BRIEF
Write out, unaltered, each line from the top of the records below down to the line where "2^al (R243). -/" appears, that line included.

[Saved entries]
/-- The pool-half translation that requester u has: cached, or walked. -/
def State.poolXl (s : State) (u p slot va : Nat) : Option Xl :=
  let w := match s.tlbHit u p slot va with | some e => some e.leaf | none => s.walkPool p slot va
  w.bind fun w => s.leaf u p w (va % 65536) 16 true

/-- A line reads poisoned, or has just become unreadable in its channel. -/
def State.badRead (s : State) (a : Nat) : Bool :=
  s.poisonAt a || (s.away (paLine a) && !s.wordOk a && !(s.guardedAt a && s.wordOk (copyB a)))

/-- An 8-byte table entry at a pool-half address that translates to readable memory, unless it reads poisoned (R245). -/
def State.tableEntry (s : State) (u p slot va : Nat) : Option Nat :=
  if va ≥ 2 ^ 55 then none
  else
    match s.poolXl u p slot va with
    | some { loc := .dev a, r := true, .. } => if s.badRead a then none else some (leVal (s.devRead a 8))
    | _ => none

/-- The next table's address that a driver-half non-leaf entry names, its table aligned to 2^al (R243). -/
def nextTable (al w : Nat) : Option Nat :=
  if bit w 0 && !bit w 1 && bits w 63 56 = 0 && bits w 7 2 = 0 && nextOf w % 2 ^ al = 0 then some (nextOf w) else none

/-- The driver-half walk (R242 to R245): the addresses of the entries it reads, and the leaf word with its page's size (log₂). -/
def State.driverSteps (s : State) (u p slot va : Nat) : List Nat × Option (Nat × Nat) :=
  let root := bits (Tab.get 0 (s.part p).as slot) 55 19 * 2 ^ 19
  let get := s.tableEntry u p slot
  if root ≥ 2 ^ 55 then ([], none)
  else
    let v0 := root + 8 * bits va 54 39
    match (get v0).bind (nextTable 12) with
    | none => ([v0], none)
    | some t1 =>
      let v1 := t1 + 8 * bits va 38 30
      match get v1 with
      | none => ([v0, v1], none)
      | some e1 =>
        if bit e1 1 then ([v0, v1], some (e1, 30))
        else
          match nextTable 12 e1 with
          | none => ([v0, v1], none)
          | some t2 =>
            let v2 := t2 + 8 * bits va 29 21
            match get v2 with
            | none => ([v0, v1, v2], none)
            | some e2 =>
              if bit e2 1 then ([v0, v1, v2], some (e2, 21))
              else
                match nextTable 8 e2 with
                | none => ([v0, v1, v2], none)
                | some t3 =>
                  let v3 := t3 + 8 * bits va 20 16
                  ([v0, v1, v2, v3], (get v3).map fun w => (w, 16))

/-- The leaf that a requester has for an address, with its page's size: cached by an earlier walk (R247), or walked. -/
def State.leafOf (s : State) (u p slot va : Nat) : Option (Nat × Nat) :=
  match s.tlbHit u p slot va with
  | some e => some (e.leaf, e.bits)
  | none => if va < 2 ^ 55 then (s.walkPool p slot va).map fun w => (w, 16) else (s.driverSteps u p slot va).2

/-- The translation of a virtual address of a partition's slot for requester u (R239 to R245); none: not present. -/
def State.xlate (s : State) (u p slot va : Nat) : Option Xl :=
  if va ≥ 2 ^ 56 || !s.asOn p slot then none
  else (s.leafOf u p slot va).bind fun e => s.leaf u p e.1 (va % 2 ^ e.2) e.2 (decide (va < 2 ^ 55))

/-- The live adit window of partition p that holds an address (R255): the lowest-numbered. -/
def State.aditAt (s : State) (p va : Nat) : Option (Nat × AditSet) :=
  (s.part p).adits.findSome? fun e =>
    let w := e.2.live
    match s.sv.outWin e.1 with
    | some o => if o.1 = p && w.base ≤ va && va < w.limit then some (e.1, w) else none
    | none => none

/-- The permissions of an outbound window: TARGET's bits within the Survey's PERM (R255, R371): read, write, atomic. -/
def State.aditPerm (s : State) (a : Nat) (w : AditSet) (b : Nat) : Bool :=
  match s.sv.outWin a with
  | some (_, perm, lo, hi) =>
    bit w.target b && bit perm b && decide (lo ≤ bits w.target 29 16 ∧ bits w.target 29 16 ≤ hi)
  | none => false

/-! Reads and writes by the command processor and other engines, through a partition's slot. -/

/-- Reads n bytes at a virtual address, byte by byte across pages: the bytes and whether any was poisoned; none when a
page is not present or not readable (R294 XLT). -/
def State.vread (s : State) (u p slot va : Nat) : Nat → Option (List Byte × Bool)
  | 0 => some ([], false)
  | n + 1 =>
    match s.xlate u p slot va with
    | some { loc := .dev a, r := true, .. } =>
      (s.vread u p slot (va + 1) n).map fun (d, q) => (s.mem.dev.byte (s.readAt a) :: d, s.poisonAt a || q)
    | _ => none

/-- Splits bytes at 128-byte line boundaries from address a: (offset, bytes) pieces. -/
def linePieces : Nat → Nat → Nat → List Byte → List (Nat × List Byte)
  | 0, _, _, _ => []
  | f + 1, a, o, d =>
    if d.isEmpty then []
    else
      let n := 128 - (a + o) % 128
      (o, d.take n) :: linePieces f a (o + n) (d.drop n)

/-- The whole range may be written through the slot (seam or host leaf). -/
def State.vwritable (s : State) (u p slot va n : Nat) : Bool :=
  (linePieces (n + 1) va 0 (List.replicate n 0#8)).all fun e =>
    match s.xlate u p slot (va + e.1) with
    | some { loc := .dev _, w := true, .. } => true
    | some { loc := .host _ _ _, w := true, .. } => true
    | _ => false

/-- Sends a message out of a host port (R405); a port that is not READY sends nothing. -/
def State.send (s : State) (i : Nat) (m : HostTx) : State :=
  if (s.port i).dom == .ready then s.updPort i fun x => { x with out := x.out ++ [m] } else s

/-- The function of a port under which a partition's requests to its host go (R244): its own function, or the physical function of the
other port. -/
def State.hostFn (s : State) (p i : Nat) : Nat := if s.sv.fn p / 16 = i then s.sv.fn p % 16 else 0

/-- Writes bytes of a record at a virtual address, line by line, at their points of coherence, strongly ordered (R405). -/
def State.vwrite (s : State) (u p slot va : Nat) (d : List Byte) : State :=
  (linePieces (d.length + 1) va 0 d).foldl (init := s) fun s e =>
    match s.xlate u p slot (va + e.1) with
    | some { loc := .dev a, w := true, .. } => (s.recall (paLine a) true).devWrite a e.2
    | some { loc := .host i a _, w := true, .. } => s.send i (.write (s.hostFn p i) a e.2 false)
    | _ => s

/-! Epochs (R252). -/

/-- The stamps that accesses of partition p hold. -/
def State.stamps (s : State) (p : Nat) : List Nat :=
  let held := fun (x : Nat × Option Waiter) => match x.2.bind Waiter.stamp with
    | some (q, t) => if q = p then some t else none
    | none => none
  (s.ports.flatMap fun e => e.2.reqs.filterMap held ++ e.2.asks.filterMap fun a => held (0, some a.2.2.2)) ++ s.fab.tags.filterMap held ++
  ((s.part p).cmds.flatMap fun e => e.2.landed.map (·.2.2.2.2)) ++
  (s.gangs.flatMap fun e => if e.2.k.part = p then e.2.pend.filterMap (·.stamp) else []) ++
  (s.subs.flatMap fun e => e.2.filterMap fun x => if (s.gang x.gang).k.part = p then x.stamp else none)

/-- OLDEST (R252): the smallest stamp held, counted back from CURRENT. -/
def State.oldest (s : State) (p : Nat) : Nat :=
  let c := (s.part p).epoch
  (s.stamps p).foldl (fun o t => if modSub 65536 c t > modSub 65536 c o then t else o) c

/-! Functions and interrupts. -/

/-- The primary port (R402): the claimant, else the Survey's choice at the release of D2, held in the port's state. -/
def State.primary (s : State) : Nat := if (s.port 1).claimed then 1 else if (s.port 0).claimed then 0 else s.rst.prim

/-- Function q is present (R400): its port came up with it, and VF Enable is set for a virtual function. -/
def State.fnOn (s : State) (q : Nat) : Bool :=
  if q ≥ 32 then true
  else if q % 16 = 0 then (s.port (q / 16)).present
  else (s.port (q / 16)).present && (s.fn (q / 16 * 16)).cfg.vfEn && q % 16 ≤ (s.port (q / 16)).vfs

/-- The partitions bound to function q (R33, R400). -/
def State.bound (s : State) (q : Nat) : List Nat := s.sv.parts.filter fun p => s.sv.fn p == q

/-- Vector v of function q can go out (R403): MSI-X is enabled, and neither the function's mask nor the vector's is set. The table
holds a vector's control word inverted in bit 0, so that an unlisted vector is masked. -/
def State.vectorOpen (s : State) (q v : Nat) : Bool :=
  let c := (s.fn q).cfg
  (s.port (q / 16)).dom == .ready && c.msixEn && !c.msixMask && bit (Tab.get 0 c.table (4 * v + 3)) 0

def State.setPba (s : State) (q v : Nat) (on : Bool) : State :=
  s.updFn q fun f => { f with cfg := { f.cfg with
    pba := f.cfg.pba - (if bit f.cfg.pba v then 2 ^ v else 0) + (if on then 2 ^ v else 0) } }

/-- Raises vector v of function q (R403, R404): the message goes out, or the pending bit waits for the mask, the table, the
port or VF Enable (R476). -/
def State.raise (s : State) (q v : Nat) : State :=
  let x := s.port (q / 16)
  if q ≥ 32 || !x.present || (q % 16 != 0 && decide (q % 16 > x.vfs)) then s
  else if s.fnOn q && s.vectorOpen q v then s.send (q / 16) (.msix q v)
  else s.setPba q v true

/-- Pending vectors that may now go out do. -/
def State.flushMsix (s : State) (q : Nat) : State :=
  (setBits 64 (s.fn q).cfg.pba).foldl (init := s) fun s v =>
    if s.fnOn q && s.vectorOpen q v then (s.setPba q v false).send (q / 16) (.msix q v) else s

/-- Raises an interrupt of the primary physical function (R402, R404). -/
def State.raisePrimary (s : State) (v : Nat) : State := s.raise (s.primary * 16) v

/-- DATA_OK (R396, R413): the link's rate, width and mode carry memory requests. -/
def HostPort.dataOk (x : HostPort) : Bool := x.dom == .ready && (x.rate == 5 || x.rate == 6) && (x.width == 4 || x.width == 8) && x.flit

/-! Registers that other chapters copy. -/

/-- TIM_STATUS (R340). -/
def State.timStatus (s : State) : Nat :=
  let t := s.tim
  let st := match t.state with | .free => 0 | .acquiring => 1 | .lockedPps => 2 | .lockedFabric => 3 | .holdover => 4
  let cls := match t.state with | .lockedPps => 0 | .lockedFabric => t.cls | .holdover => if t.expired then 3 else 2 | _ => 3
  let sync := match t.state with | .lockedPps => true | .lockedFabric => true | .holdover => !t.expired | _ => false
  pack [(0, st), (16, b2n sync), (17, b2n (t.slew != 0)), (18, cls), (20, t.hops), (24, t.port.getD 0)]

/-- SYNC and CLASS of R323. -/
def State.sync (s : State) : Bool := bit s.timStatus 16
def State.cls (s : State) : Nat := bits s.timStatus 19 18

/-! The Pit Log's queue (R484). -/

/-- The kinds of records whose number is limited (R485, R487). -/
def pitLimited (kind : Nat) : Bool := kind == 2 || kind == 3

/-- 64 records of limited kinds have been written in the last 60 s of reference cycles (R487). -/
def State.pitFull (s : State) : Bool :=
  decide (64 ≤ (s.flt.writes.filter fun w => decide (s.clk < w + 60000000000)).length)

RESULT
/-- The pool-half translation that requester u has: cached, or walked. -/
def State.poolXl (s : State) (u p slot va : Nat) : Option Xl :=
  let w := match s.tlbHit u p slot va with | some e => some e.leaf | none => s.walkPool p slot va
  w.bind fun w => s.leaf u p w (va % 65536) 16 true

/-- A line reads poisoned, or has just become unreadable in its channel. -/
def State.badRead (s : State) (a : Nat) : Bool :=
  s.poisonAt a || (s.away (paLine a) && !s.wordOk a && !(s.guardedAt a && s.wordOk (copyB a)))

/-- An 8-byte table entry at a pool-half address that translates to readable memory, unless it reads poisoned (R245). -/
def State.tableEntry (s : State) (u p slot va : Nat) : Option Nat :=
  if va ≥ 2 ^ 55 then none
  else
    match s.poolXl u p slot va with
    | some { loc := .dev a, r := true, .. } => if s.badRead a then none else some (leVal (s.devRead a 8))
    | _ => none

/-- The next table's address that a driver-half non-leaf entry names, its table aligned to 2^al (R243). -/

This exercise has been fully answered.